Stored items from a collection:
⟨

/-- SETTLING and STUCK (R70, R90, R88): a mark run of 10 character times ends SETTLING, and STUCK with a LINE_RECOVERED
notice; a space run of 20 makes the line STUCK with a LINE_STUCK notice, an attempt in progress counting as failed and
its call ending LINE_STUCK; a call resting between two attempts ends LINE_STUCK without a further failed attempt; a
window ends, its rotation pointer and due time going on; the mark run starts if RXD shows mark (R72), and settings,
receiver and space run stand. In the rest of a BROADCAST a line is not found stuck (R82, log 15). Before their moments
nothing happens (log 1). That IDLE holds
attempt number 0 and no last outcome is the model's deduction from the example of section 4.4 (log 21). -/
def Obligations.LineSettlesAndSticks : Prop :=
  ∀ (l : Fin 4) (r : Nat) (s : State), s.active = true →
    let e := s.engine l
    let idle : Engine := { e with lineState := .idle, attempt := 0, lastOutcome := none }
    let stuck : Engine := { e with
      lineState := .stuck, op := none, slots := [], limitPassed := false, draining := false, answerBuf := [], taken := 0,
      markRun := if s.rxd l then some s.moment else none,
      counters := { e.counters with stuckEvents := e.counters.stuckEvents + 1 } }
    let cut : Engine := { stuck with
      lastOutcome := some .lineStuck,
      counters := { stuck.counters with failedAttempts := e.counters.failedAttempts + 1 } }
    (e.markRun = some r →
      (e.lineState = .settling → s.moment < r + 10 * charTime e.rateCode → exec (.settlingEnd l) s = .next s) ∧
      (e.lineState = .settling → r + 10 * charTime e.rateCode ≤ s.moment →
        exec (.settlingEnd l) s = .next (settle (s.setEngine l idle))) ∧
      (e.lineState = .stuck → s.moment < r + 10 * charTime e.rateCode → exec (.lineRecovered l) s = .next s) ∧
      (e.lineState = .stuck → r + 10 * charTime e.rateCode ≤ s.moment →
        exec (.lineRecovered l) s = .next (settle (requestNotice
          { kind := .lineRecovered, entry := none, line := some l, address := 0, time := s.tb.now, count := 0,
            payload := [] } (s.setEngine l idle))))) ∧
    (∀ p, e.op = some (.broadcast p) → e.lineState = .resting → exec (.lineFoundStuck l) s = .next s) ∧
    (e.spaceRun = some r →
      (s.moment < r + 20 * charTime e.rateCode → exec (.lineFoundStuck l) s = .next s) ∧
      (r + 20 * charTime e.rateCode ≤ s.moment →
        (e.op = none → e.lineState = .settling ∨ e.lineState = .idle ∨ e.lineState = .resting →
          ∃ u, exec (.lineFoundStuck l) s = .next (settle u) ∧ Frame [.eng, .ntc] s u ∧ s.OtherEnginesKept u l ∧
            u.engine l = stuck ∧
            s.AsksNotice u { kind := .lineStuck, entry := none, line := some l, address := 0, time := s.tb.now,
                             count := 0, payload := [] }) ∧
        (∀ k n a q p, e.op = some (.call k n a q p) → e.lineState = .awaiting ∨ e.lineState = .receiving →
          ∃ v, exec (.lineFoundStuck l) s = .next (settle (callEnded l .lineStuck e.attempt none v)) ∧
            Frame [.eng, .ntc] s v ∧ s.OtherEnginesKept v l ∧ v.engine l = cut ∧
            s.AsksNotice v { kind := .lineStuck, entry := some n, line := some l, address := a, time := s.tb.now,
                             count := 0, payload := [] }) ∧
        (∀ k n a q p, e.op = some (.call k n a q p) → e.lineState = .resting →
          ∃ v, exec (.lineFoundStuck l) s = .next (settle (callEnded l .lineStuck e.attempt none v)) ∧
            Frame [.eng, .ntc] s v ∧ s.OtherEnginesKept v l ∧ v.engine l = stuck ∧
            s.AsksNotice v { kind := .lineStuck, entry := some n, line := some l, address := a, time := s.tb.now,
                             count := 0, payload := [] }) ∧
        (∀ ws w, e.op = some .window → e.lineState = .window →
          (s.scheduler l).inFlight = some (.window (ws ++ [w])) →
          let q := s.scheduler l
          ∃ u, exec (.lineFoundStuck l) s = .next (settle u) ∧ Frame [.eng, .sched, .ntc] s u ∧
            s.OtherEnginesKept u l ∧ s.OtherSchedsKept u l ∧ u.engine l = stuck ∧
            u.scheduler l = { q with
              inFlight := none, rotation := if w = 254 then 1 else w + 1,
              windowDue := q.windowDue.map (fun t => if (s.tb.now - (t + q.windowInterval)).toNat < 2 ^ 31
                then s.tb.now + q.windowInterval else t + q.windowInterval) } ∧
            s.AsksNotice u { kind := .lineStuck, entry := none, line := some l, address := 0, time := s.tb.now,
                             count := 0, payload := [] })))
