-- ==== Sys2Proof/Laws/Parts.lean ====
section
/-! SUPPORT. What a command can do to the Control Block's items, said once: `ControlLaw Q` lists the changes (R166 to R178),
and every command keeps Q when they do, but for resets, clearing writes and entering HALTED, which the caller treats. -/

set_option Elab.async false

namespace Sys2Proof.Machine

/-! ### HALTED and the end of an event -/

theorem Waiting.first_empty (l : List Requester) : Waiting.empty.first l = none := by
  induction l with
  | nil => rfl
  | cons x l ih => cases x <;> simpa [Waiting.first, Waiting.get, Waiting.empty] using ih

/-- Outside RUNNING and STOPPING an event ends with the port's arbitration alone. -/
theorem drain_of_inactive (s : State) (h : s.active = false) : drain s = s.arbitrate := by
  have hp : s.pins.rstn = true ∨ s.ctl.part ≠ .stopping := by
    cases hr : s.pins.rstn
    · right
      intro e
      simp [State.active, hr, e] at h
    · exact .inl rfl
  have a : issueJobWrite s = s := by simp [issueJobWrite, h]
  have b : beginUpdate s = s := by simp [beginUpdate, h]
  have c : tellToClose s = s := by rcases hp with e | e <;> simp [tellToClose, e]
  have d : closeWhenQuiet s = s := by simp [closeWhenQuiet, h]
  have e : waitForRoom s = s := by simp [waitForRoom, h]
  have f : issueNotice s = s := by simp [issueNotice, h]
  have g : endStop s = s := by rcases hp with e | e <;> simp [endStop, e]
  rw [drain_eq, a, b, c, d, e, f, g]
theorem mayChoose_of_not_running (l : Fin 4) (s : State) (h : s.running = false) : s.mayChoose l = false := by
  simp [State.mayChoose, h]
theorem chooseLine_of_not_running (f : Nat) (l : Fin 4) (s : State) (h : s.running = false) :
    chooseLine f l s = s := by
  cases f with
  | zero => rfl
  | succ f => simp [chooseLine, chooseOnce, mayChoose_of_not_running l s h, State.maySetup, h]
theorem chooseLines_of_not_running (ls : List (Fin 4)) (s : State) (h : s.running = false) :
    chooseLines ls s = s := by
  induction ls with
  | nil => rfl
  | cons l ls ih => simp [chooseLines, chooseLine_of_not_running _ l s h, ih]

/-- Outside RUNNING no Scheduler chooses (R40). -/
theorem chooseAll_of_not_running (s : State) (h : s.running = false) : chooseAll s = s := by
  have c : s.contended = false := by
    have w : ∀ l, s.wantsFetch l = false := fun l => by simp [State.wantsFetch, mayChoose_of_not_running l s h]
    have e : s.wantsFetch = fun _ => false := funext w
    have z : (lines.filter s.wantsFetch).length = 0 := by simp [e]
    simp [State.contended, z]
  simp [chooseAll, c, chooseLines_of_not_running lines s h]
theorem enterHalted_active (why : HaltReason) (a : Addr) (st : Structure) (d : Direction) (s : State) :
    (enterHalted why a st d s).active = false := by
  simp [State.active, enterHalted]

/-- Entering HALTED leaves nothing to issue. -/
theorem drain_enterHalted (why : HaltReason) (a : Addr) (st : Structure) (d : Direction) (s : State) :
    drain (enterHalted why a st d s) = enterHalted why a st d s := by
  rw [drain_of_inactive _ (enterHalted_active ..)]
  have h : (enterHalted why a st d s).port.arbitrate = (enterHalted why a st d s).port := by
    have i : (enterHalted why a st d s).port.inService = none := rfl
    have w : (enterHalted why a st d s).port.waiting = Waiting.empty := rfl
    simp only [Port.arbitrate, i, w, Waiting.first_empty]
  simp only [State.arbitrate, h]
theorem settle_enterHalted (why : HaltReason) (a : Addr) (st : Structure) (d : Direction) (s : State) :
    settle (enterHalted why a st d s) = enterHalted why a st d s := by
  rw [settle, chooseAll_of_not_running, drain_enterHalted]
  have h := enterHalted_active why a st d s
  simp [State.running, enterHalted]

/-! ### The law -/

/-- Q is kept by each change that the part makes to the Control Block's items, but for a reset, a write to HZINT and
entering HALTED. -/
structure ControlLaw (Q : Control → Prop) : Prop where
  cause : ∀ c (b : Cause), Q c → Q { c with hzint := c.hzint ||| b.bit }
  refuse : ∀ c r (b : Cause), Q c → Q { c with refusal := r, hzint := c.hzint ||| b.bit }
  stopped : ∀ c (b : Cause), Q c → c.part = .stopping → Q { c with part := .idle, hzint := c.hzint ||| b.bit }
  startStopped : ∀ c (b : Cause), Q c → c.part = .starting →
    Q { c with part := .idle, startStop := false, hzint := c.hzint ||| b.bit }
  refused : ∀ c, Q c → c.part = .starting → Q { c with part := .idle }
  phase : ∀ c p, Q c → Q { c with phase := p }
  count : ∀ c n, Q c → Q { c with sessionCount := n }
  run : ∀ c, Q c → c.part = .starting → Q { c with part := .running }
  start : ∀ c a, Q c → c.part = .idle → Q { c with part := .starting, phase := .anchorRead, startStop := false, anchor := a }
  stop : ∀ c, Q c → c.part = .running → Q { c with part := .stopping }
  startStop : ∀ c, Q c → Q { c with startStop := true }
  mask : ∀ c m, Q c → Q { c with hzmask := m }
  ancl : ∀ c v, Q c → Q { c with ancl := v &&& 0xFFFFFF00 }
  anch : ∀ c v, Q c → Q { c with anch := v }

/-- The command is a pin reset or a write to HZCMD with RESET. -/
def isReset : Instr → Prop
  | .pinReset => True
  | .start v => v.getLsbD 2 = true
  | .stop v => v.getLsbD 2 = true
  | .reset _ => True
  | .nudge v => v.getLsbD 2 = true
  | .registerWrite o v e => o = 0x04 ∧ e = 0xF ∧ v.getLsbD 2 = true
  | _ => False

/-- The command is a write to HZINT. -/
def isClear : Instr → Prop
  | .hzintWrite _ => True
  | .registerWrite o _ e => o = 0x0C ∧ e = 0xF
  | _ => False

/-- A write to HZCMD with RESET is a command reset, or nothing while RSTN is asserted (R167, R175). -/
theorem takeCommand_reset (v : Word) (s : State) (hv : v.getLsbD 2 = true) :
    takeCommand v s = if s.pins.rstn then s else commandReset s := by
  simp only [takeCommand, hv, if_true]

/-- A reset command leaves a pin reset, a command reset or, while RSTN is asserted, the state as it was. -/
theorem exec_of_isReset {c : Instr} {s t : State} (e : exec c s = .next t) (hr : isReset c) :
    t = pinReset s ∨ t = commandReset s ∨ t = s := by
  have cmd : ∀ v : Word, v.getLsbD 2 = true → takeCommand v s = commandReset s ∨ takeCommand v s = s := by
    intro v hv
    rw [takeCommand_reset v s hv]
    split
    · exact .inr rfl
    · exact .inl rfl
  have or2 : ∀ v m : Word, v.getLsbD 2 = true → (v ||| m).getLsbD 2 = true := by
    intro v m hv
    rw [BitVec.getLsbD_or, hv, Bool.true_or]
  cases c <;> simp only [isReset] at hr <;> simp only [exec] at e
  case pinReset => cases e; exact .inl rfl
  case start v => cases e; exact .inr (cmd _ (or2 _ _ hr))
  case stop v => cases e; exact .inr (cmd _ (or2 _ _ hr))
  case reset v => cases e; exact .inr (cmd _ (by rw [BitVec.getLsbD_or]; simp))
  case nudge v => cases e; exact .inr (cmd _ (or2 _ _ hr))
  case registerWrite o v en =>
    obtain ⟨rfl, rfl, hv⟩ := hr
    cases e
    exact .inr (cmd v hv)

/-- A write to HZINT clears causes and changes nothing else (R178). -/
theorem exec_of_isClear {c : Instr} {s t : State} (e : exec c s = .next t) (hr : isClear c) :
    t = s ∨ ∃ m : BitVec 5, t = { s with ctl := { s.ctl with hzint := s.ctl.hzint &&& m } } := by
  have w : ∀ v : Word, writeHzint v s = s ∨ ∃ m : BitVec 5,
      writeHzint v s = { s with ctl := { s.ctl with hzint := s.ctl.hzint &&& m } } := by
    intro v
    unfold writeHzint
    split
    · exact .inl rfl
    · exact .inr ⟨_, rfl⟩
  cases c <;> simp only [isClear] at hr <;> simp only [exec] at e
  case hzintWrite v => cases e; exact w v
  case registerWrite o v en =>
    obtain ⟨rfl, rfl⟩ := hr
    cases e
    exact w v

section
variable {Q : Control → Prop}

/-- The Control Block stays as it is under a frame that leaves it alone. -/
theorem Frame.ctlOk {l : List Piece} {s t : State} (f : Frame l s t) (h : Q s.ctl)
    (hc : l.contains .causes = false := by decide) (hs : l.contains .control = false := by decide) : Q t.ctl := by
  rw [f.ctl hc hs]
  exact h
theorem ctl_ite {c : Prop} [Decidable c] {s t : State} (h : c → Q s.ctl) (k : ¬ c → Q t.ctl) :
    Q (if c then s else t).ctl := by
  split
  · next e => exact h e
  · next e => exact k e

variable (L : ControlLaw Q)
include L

⟩

▶ What is needed: Identify the lines above that contain the word "wantsFetch", then copy them.

▶ Written solution:
    have w : ∀ l, s.wantsFetch l = false := fun l => by simp [State.wantsFetch, mayChoose_of_not_running l s h]
    have e : s.wantsFetch = fun _ => false := funext w
    have z : (lines.filter s.wantsFetch).length = 0 := by simp [e]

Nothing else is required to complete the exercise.